Work order
Could you reproduce, word for word, everything below from the line containing "(isInf 0xFF800000 = true ∧ isFinite 0x3F800000" down to the line containing "isNaN 0x7FC00001 = true ∧ isInf", with both of those lines included and no others?
+--
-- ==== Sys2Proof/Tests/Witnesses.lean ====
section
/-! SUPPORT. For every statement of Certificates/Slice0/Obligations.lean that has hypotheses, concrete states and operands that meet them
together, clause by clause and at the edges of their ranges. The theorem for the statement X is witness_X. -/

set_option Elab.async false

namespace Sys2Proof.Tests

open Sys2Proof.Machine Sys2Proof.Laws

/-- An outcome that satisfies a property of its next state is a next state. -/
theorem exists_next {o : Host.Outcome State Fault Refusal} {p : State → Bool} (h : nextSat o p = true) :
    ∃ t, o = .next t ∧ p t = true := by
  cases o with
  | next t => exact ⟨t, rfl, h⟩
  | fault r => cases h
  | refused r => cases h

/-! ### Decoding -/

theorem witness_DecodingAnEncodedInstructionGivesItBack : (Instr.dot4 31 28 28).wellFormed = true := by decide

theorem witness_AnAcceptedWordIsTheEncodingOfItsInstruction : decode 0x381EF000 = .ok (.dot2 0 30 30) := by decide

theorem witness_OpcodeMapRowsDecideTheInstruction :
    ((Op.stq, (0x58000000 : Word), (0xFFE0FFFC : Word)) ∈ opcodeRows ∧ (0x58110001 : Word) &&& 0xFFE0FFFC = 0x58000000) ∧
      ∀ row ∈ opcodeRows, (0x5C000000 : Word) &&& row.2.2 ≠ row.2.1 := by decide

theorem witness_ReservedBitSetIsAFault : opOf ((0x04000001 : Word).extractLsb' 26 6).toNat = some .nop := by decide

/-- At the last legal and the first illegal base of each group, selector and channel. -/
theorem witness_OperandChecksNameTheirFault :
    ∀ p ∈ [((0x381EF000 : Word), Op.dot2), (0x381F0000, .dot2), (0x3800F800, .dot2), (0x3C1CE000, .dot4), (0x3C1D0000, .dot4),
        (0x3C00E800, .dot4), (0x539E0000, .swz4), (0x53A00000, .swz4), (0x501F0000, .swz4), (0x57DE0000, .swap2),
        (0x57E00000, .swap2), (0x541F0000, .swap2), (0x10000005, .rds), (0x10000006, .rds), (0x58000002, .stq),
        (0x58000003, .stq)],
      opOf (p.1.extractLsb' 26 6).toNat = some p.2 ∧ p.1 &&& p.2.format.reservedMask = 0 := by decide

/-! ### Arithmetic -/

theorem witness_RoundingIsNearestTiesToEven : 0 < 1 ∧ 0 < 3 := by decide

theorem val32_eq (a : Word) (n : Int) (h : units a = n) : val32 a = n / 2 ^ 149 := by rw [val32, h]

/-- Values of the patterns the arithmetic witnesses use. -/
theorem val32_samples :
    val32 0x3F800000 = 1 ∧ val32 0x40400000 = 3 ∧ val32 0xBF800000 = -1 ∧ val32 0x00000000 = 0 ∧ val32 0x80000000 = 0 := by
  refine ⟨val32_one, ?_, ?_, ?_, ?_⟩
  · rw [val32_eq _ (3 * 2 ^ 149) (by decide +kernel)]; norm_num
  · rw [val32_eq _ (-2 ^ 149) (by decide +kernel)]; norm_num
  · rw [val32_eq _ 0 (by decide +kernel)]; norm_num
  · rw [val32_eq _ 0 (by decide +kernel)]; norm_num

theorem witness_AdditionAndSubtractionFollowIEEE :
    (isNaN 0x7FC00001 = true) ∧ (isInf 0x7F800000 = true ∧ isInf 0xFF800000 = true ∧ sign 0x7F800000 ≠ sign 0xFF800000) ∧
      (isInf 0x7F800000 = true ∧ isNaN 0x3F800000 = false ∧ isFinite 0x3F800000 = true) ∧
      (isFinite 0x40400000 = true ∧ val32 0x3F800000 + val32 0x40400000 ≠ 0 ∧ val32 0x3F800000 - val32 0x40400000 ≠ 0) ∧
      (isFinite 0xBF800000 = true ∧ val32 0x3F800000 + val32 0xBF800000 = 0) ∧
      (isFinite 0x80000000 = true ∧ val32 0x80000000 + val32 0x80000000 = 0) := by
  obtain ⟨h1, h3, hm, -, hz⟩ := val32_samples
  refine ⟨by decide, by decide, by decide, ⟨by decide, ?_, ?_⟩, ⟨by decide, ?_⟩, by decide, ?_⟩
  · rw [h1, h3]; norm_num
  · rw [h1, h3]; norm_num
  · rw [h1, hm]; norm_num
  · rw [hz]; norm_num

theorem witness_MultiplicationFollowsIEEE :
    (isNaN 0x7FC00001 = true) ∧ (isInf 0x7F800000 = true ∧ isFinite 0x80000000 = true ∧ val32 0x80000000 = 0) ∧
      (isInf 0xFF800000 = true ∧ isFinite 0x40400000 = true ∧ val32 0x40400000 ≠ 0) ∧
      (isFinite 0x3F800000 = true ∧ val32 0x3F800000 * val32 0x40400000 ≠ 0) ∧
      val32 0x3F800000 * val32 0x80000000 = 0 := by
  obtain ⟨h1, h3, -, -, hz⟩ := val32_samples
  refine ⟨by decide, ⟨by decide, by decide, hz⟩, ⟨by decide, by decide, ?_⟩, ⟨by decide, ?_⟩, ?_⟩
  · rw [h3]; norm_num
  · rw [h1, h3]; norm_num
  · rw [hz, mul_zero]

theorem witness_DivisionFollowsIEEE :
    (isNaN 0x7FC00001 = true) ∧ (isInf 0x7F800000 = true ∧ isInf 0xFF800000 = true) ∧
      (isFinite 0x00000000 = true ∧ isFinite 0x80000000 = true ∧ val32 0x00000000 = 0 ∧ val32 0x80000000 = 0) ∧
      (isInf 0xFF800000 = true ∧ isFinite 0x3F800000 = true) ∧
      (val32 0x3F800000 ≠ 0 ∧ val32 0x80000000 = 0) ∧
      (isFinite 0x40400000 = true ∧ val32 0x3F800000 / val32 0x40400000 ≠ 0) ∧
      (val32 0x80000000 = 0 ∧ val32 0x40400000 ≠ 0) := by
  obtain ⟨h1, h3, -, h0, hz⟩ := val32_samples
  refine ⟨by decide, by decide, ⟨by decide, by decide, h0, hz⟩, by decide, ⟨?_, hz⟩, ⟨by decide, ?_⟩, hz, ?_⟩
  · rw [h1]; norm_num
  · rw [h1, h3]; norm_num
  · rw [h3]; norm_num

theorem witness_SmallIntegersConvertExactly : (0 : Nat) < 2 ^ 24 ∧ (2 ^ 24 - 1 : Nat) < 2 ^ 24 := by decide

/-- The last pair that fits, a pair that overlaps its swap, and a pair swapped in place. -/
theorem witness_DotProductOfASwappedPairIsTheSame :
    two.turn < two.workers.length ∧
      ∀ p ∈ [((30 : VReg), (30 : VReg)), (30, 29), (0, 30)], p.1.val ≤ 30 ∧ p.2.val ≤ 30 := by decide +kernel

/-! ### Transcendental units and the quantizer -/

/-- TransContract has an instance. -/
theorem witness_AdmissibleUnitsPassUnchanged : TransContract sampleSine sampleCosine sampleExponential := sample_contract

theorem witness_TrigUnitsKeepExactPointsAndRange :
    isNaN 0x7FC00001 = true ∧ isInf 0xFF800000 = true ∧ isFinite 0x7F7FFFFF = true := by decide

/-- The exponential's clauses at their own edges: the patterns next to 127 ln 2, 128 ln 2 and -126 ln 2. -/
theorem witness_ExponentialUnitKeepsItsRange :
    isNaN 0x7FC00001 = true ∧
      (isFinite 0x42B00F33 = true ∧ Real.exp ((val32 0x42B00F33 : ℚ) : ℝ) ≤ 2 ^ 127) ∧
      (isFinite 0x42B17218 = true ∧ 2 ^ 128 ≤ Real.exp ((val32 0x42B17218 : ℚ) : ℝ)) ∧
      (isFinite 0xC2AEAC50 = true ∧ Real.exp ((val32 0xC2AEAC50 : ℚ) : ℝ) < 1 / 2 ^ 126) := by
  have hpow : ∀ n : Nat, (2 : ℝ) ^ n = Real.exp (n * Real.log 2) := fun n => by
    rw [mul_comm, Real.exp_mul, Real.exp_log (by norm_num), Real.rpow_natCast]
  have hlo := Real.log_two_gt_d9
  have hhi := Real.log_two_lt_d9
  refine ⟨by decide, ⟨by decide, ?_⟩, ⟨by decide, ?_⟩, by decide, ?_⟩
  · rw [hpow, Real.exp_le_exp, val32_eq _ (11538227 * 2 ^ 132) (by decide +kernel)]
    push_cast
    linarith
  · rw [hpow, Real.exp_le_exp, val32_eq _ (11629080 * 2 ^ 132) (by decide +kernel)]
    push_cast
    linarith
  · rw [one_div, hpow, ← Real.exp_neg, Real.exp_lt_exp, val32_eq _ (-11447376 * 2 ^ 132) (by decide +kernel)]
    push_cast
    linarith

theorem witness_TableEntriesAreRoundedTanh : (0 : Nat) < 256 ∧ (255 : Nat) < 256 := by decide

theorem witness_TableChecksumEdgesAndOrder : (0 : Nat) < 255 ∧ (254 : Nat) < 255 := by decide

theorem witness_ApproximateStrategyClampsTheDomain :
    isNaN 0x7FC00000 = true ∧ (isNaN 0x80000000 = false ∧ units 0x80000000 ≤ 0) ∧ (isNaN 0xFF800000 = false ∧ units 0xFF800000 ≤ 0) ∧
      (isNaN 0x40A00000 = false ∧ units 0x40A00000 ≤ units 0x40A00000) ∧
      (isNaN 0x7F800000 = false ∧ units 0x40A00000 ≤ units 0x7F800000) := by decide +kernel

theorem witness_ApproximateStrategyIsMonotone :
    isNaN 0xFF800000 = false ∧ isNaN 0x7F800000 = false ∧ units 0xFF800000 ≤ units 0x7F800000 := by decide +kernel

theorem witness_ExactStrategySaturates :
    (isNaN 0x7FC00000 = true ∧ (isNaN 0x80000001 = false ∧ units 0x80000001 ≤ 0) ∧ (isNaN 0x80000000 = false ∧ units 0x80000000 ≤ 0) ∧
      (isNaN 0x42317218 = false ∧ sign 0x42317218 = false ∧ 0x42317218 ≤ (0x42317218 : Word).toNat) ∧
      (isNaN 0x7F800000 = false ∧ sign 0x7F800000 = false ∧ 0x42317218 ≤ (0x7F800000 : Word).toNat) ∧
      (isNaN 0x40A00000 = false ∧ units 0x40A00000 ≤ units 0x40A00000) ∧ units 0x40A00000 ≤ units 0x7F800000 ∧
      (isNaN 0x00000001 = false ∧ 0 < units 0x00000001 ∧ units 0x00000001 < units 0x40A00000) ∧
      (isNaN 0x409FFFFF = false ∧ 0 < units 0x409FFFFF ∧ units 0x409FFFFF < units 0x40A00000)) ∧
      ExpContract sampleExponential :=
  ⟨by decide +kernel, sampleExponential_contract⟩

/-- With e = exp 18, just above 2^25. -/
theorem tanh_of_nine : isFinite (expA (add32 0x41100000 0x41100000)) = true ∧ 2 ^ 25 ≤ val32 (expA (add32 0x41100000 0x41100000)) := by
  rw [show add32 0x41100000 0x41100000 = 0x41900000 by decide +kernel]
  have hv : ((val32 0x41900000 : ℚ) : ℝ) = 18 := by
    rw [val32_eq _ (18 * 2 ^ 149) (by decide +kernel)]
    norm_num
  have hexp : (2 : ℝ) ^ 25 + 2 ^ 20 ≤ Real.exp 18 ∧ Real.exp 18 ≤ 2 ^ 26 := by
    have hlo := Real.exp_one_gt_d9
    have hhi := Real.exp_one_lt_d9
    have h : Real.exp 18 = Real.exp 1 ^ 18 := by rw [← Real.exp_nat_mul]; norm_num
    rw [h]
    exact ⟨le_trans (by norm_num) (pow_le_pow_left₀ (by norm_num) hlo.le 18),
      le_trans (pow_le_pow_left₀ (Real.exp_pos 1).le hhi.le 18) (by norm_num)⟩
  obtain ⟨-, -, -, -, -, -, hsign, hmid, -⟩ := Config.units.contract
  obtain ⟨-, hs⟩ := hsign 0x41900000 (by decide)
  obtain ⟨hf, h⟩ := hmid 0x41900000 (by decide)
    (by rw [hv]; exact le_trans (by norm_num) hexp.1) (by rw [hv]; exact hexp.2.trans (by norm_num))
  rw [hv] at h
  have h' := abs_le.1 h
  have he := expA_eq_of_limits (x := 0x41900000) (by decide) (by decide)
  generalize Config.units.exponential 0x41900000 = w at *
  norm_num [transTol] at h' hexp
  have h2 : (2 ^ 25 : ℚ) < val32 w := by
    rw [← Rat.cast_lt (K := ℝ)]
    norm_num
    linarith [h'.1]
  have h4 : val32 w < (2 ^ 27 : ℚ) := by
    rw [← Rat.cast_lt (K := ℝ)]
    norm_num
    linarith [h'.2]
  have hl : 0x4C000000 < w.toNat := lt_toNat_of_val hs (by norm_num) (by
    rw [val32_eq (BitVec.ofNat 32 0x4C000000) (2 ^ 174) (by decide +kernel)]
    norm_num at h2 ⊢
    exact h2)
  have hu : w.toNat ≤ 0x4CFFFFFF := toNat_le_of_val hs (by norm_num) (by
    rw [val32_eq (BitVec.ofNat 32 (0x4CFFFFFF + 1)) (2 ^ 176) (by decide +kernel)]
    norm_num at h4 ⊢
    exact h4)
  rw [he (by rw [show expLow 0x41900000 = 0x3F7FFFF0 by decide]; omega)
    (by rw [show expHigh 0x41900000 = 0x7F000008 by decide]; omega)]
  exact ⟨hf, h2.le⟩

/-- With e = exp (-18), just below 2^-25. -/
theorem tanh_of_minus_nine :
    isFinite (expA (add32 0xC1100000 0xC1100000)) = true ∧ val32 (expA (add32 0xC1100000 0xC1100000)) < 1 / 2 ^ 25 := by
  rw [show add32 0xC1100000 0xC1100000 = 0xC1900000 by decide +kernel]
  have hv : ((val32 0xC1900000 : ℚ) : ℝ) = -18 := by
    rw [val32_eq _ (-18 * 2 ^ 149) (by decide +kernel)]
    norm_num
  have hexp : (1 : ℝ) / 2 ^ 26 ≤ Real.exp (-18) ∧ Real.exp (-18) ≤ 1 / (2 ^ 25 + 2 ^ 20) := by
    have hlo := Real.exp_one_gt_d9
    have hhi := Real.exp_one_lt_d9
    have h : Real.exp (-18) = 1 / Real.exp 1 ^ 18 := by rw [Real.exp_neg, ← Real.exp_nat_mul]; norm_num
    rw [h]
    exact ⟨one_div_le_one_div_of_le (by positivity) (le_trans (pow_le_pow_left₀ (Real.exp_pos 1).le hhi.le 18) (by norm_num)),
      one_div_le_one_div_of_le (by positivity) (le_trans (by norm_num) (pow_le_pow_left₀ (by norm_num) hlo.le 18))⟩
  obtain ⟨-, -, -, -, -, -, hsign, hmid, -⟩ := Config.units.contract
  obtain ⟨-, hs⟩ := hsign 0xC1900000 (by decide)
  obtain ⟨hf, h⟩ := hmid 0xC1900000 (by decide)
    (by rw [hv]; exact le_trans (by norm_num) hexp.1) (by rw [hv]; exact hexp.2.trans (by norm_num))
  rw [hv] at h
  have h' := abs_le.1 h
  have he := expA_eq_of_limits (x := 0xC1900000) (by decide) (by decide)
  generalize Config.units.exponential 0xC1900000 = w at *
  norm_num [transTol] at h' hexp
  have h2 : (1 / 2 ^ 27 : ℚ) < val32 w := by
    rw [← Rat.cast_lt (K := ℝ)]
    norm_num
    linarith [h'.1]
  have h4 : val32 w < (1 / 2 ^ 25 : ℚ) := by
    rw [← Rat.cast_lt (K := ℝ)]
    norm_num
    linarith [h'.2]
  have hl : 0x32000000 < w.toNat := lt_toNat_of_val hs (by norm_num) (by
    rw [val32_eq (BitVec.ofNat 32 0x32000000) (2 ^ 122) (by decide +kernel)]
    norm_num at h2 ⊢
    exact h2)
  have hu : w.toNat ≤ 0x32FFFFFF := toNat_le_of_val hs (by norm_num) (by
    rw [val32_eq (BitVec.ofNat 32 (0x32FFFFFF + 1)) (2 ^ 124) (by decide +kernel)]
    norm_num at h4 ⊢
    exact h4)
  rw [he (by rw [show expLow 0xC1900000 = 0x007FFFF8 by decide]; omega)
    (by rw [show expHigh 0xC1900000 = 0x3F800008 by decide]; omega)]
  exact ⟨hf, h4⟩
+--
Answer section
      (isInf 0xFF800000 = true ∧ isFinite 0x3F800000 = true) ∧
      (val32 0x3F800000 ≠ 0 ∧ val32 0x80000000 = 0) ∧
      (isFinite 0x40400000 = true ∧ val32 0x3F800000 / val32 0x40400000 ≠ 0) ∧
      (val32 0x80000000 = 0 ∧ val32 0x40400000 ≠ 0) := by
  obtain ⟨h1, h3, -, h0, hz⟩ := val32_samples
  refine ⟨by decide, by decide, ⟨by decide, by decide, h0, hz⟩, by decide, ⟨?_, hz⟩, ⟨by decide, ?_⟩, hz, ?_⟩
  · rw [h1]; norm_num
  · rw [h1, h3]; norm_num
  · rw [h3]; norm_num

theorem witness_SmallIntegersConvertExactly : (0 : Nat) < 2 ^ 24 ∧ (2 ^ 24 - 1 : Nat) < 2 ^ 24 := by decide

/-- The last pair that fits, a pair that overlaps its swap, and a pair swapped in place. -/
theorem witness_DotProductOfASwappedPairIsTheSame :
    two.turn < two.workers.length ∧
      ∀ p ∈ [((30 : VReg), (30 : VReg)), (30, 29), (0, 30)], p.1.val ≤ 30 ∧ p.2.val ≤ 30 := by decide +kernel

/-! ### Transcendental units and the quantizer -/

/-- TransContract has an instance. -/
theorem witness_AdmissibleUnitsPassUnchanged : TransContract sampleSine sampleCosine sampleExponential := sample_contract

theorem witness_TrigUnitsKeepExactPointsAndRange :
    isNaN 0x7FC00001 = true ∧ isInf 0xFF800000 = true ∧ isFinite 0x7F7FFFFF = true := by decide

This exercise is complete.